Access control

Access control

Transitioning to access control systems is one of the fastest ways to boost security for your business location and building itself.

Everything you need to know

Access control consists of verifying whether an entity requesting access to a resource has the necessary rights to do so. An access control offers the possibility of accessing physical or logical resources

Compliance Regulation

There are several regulations to consider before installing your system. For example, there are Americans with Disabilities Act fire codes and regulations. Other things to consider are HIPAA and OSHA regulations for physical security. The codes may be different for each locality.

In general, fire codes require the door control system to provide an easy exit when an emergency occurs, such as a fire. This is of particular concern when using electromagnetic door locks. The magnetic lock keeps the door closed in the entry and exit directions. They require additional output devices to ensure safety.
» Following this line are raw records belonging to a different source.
/-! ## Telemetry (R473 to R476) -/

/-- TELEMETRY_SAMPLE (R476): the readings, and the accesses to channels and corrected errors since the last one (log entry 78). -/
def execTelemetrySample (t : Telemetry) (s : State) : Host.Outcome State Fault Refusal :=
  .next (s.modCdie (fun c =>
    let ecc1 := t.ce.foldl (fun (m : FMap Ecc) p => FMap.set {} m p.1 { FMap.get {} m p.1 with ce := (FMap.get {} m p.1).ce + .ofNat 32 p.2 }) c.ecc
    let g1 := t.reads.foldl (fun (m : FMap Gddr) p => FMap.set {} m p.1 { FMap.get {} m p.1 with rds := (FMap.get {} m p.1).rds + .ofNat 64 p.2 }) c.gddr
    let g2 := t.writes.foldl (fun (m : FMap Gddr) p => FMap.set {} m p.1 { FMap.get {} m p.1 with wrs := (FMap.get {} m p.1).wrs + .ofNat 64 p.2 }) g1
    { c with
      pkgpwr := .ofNat 16 t.pkg
      pwr := BitVec.ofNat 64 ((List.range 4).foldl (fun v i => v + 2 ^ (16 * i) * ((t.rails[i]?).getD 0 % 65536)) 0)
      sensors := FMap.setMany 0 c.sensors (t.sensors.map (fun p => (p.1, BitVec.ofNat 16 p.2)))
      margins := t.margins.foldl (fun (m : FMap Margin) p =>
        let now : Half := .ofNat 16 p.2
        let old := FMap.get {} m p.1
        FMap.set {} m p.1 ⟨now, if now.toNat < old.min.toNat then now else old.min⟩) c.margins
      ecc := ecc1
      old := ⟨c.sensors, c.margins, c.pwr, c.pkgpwr⟩
      gddr := g2 }))

def Cdie.modGddr (c : Cdie) (half ch : Nat) (f : Gddr → Gddr) : Cdie :=
  { c with gddr := FMap.set {} c.gddr (32 * half + ch) (f (FMap.get {} c.gddr (32 * half + ch))) }

/-- GDDR_RETRAIN (R28, R474). -/
def execGddrRetrain (half ch : Nat) (failed : Bool) (s : State) : Host.Outcome State Fault Refusal :=
  .next (if half < 2 ∧ ch < 32 then
      s.modCdie (fun c => c.modGddr half ch (fun g =>
        { g with retrain := g.retrain + 1, rtfail := if failed then g.rtfail + 1 else g.rtfail }))
    else s)

/-- LINK_REPLAY (R28, R474). -/
def execLinkReplay (what : LinkErr) (half ch : Nat) (s : State) : Host.Outcome State Fault Refusal :=
  .next (match what with
    | .ucie => s.modCdie (fun c => { c with links := c.links + 1 })
    | .rdCrc => if half < 2 ∧ ch < 32 then s.modCdie (fun c => c.modGddr half ch (fun g => { g with rdcrc := g.rdcrc + 1 })) else s
    | .wrEdc => if half < 2 ∧ ch < 32 then s.modCdie (fun c => c.modGddr half ch (fun g => { g with wredc := g.wredc + 1 })) else s
    | .caPar => if half < 2 ∧ ch < 32 then s.modCdie (fun c => c.modGddr half ch (fun g => { g with capar := g.capar + 1 })) else s)

/-! ## The launch ring (R456, R472) -/

/-- LRTAIL_WRITE (R456): ignored, with OVF, when it would count more entries than the ring holds, and between a trip and
stage 3. -/
def execLrtailWrite (v : Word) (s : State) : Host.Outcome State Fault Refusal :=
  .next (s.modCdie (fun c =>
    if c.tripped ∨ c.ringSize < (v - c.lrhead).toNat then { c with lrstat := Nat.lor c.lrstat 1 } else { c with lrtail := v }))

/-- LRBASE_WRITE (R456). -/
def execLrbaseWrite (v : Dword) (s : State) : Host.Outcome State Fault Refusal :=
  .next (s.modCdie (fun c =>
    if c.lrhead = c.lrtail ∧ v.toNat % 16 ≤ 8 then { c with lrbase := .ofNat 64 (v.toNat / 4096 * 4096 + v.toNat % 16) } else c))

/-! ## Quotes (R462, R463) -/

/-- QUOTE_GO (R463). -/
def execQuoteGo (_ag : Agent) (s : State) : Host.Outcome State Fault Refusal := .next (s.modCdie (fun c => { c with qbusy := true }))

/-- MEAS0 to MEAS3 in order. -/
def Cdie.measBytes (c : Cdie) : List Byte := (List.range 4).flatMap (fun i => toBytes 64 ((c.meas[i]?).getD 0).toNat)

/-- n bytes of a list, filled with zeros. -/
def padBytes (n : Nat) (l : List Byte) : List Byte := (List.range n).map (fun i => (l[i]?).getD 0)

/-- The signature of a quote: at most 1,280 bytes. -/
def Cdie.quoteSig (c : Cdie) (nonce : Nat) : List Byte :=
  (Config.falconSign (ofBytes (Config.shake256 (toBytes 32 c.qnonce.toNat ++ c.measBytes) 64)) nonce).take 1280

/-- The quote block. -/
def Cdie.quoteBlock (c : Cdie) (nonce : Nat) : List Byte :=
  let sig := c.quoteSig nonce
  toBytes 32 c.qnonce.toNat ++ c.measBytes ++ toBytes 32 c.idhash.toNat ++ toBytes 2 sig.length ++ padBytes 62 [] ++ padBytes 1280 sig

/-- QUOTE_DONE (R463): Punty runs (R461), and the block is in place before DONE. -/
def execQuoteDone (s : State) : Host.Outcome State Fault Refusal :=
  .next (if !s.cdie.qbusy || !s.cdie.verified then s
    else
      let a := s.cdie.qaddr.toNat
      if s.memOk a 1664 && s.cdie.serves a then
        ((s.writePhys a (s.cdie.quoteBlock s.tick)).modCdie (fun c => { c with qbusy := false, qdone := true })).signal 1
      else (s.modCdie (fun c => { c with qbusy := false, qerr := true })).signal 1)

/-! ## Protected roots and boot (R460, R461) -/

/-- The digest of a request to Punty, over the model's layout of it (log entry 12). -/
def RootReq.digest (r : RootReq) : Nat :=
  ofBytes (Config.shake256 (toBytes 1 r.add.toNat ++ toBytes 1 r.idx ++ toBytes 2 r.ctxid ++ toBytes 8 r.root) 64)

/-- PROTECTED_ROOT_REQUEST (R460): it verifies against the fused key, as images do. -/
def execProtectedRootRequest (r : RootReq) (s : State) : Host.Outcome State Fault Refusal :=
  .next (if s.cdie.verified ∧ Config.falconVerify (RootReq.digest r) r.sig ∧ r.idx < 64 then
      s.modCdie (fun c => { c with roots := FMap.set none c.roots r.idx (if r.add then some (r.ctxid % 65536, r.root) else none) })
    else s)

/-- An image verifies (R461). -/
def Image.verifies (m : Image) : Bool :=
  m.digest == ofBytes (Config.shake256 m.body 64) && Config.falconVerify m.digest m.sig

/-- BOOT_VERIFY (R461, R462): Punty and then Gaffer; a failed check ends the boot. -/
def execBootVerify (b : BootSet) (s : State) : Host.Outcome State Fault Refusal :=
  .next (if s.cdie.stage ≠ 0 ∨ s.cdie.fail ≠ 0 then s
    else if !Image.verifies b.punty then s.modCdie (fun c => { c with fail := 1 })
    else if !Image.verifies b.gaffer then s.modCdie (fun c => { c with fail := 2 })
    else s.modCdie (fun c =>
      { c with
        stage := 1, verified := true, idhash := Config.identityHash
        meas := [b.punty.digest, b.gaffer.digest, b.mgmt, b.fuses].map (BitVec.ofNat 512) }))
Push bars, motion detectors, and request to exit (REX) buttons are some of the things used to provide exit from a room with a mag lock.

The electric lock is sometimes easier to use because the person can turn the doorknob to exit.

Codes to consider include IBC (International Building Codes). NFPA 72: Fire Alarms, NFPA 101 (Life Safety Code) and NFPA 72 (Fire Alarm Code). Check with your local fire department or building codes to determine the regulations in your area

Credentials for Access Control Systems

Door access control systems use various credentials to unlock the door. Credentials can include physical cards we carry, a PIN we enter, a mobile credential on our smartphone, or even the physical appearance of a person (biometrics like fingerprints or facial recognition).

Electric Door Locks

Some doors are more suitable for electric locks, while others may require electromagnetic locks. Electric locks require fewer exit checks than the mag lock because the mag lock holds the door closed in both directions.

Electric strikes come in different sizes, so they will fit doors of particular sizes. It is critical to check with the manufacturer to ensure that a specific lock will fit your door. To determine the correct electric strike, you can refer to the dimensions of the lock and compare it to your door, but the easiest way is to send us a picture of the door frame and the side of each door. We will check with the manufacturer to ensure fit. It is helpful to determine what power is required for each electric lock, as that can determine the power source needed. Read our Door Readers for Everyone article to learn more about the different door readers available.

When installing an electric strike, it is essential to align the lock with the lock on the door jamb.

Power for Electric Lock

Electric locks usually require 12 VDC or 24 VDC, but it could be different. Power for the lock is sometimes available from the door controller but in some situations it must be provided from a separate supply.

Access Control Management Software

Door access management software is an essential part of your access control system. It works with the door controller to manage your organization’s door readers. It allows you to enter and define all the people who will use the doors.

Most of the available access management software provides easy management of the door reader. You can control who, when and where people can enter. What else do you need? It depends on your requirements.

The latest network-connected access control systems connect to the network. Some systems provide controllers built into the door reader or located near the door. This simplifies wiring. Knowing what you would like the access control system to do is essential. Some systems allow you to control elevators and integrate with IP cameras and intercom systems.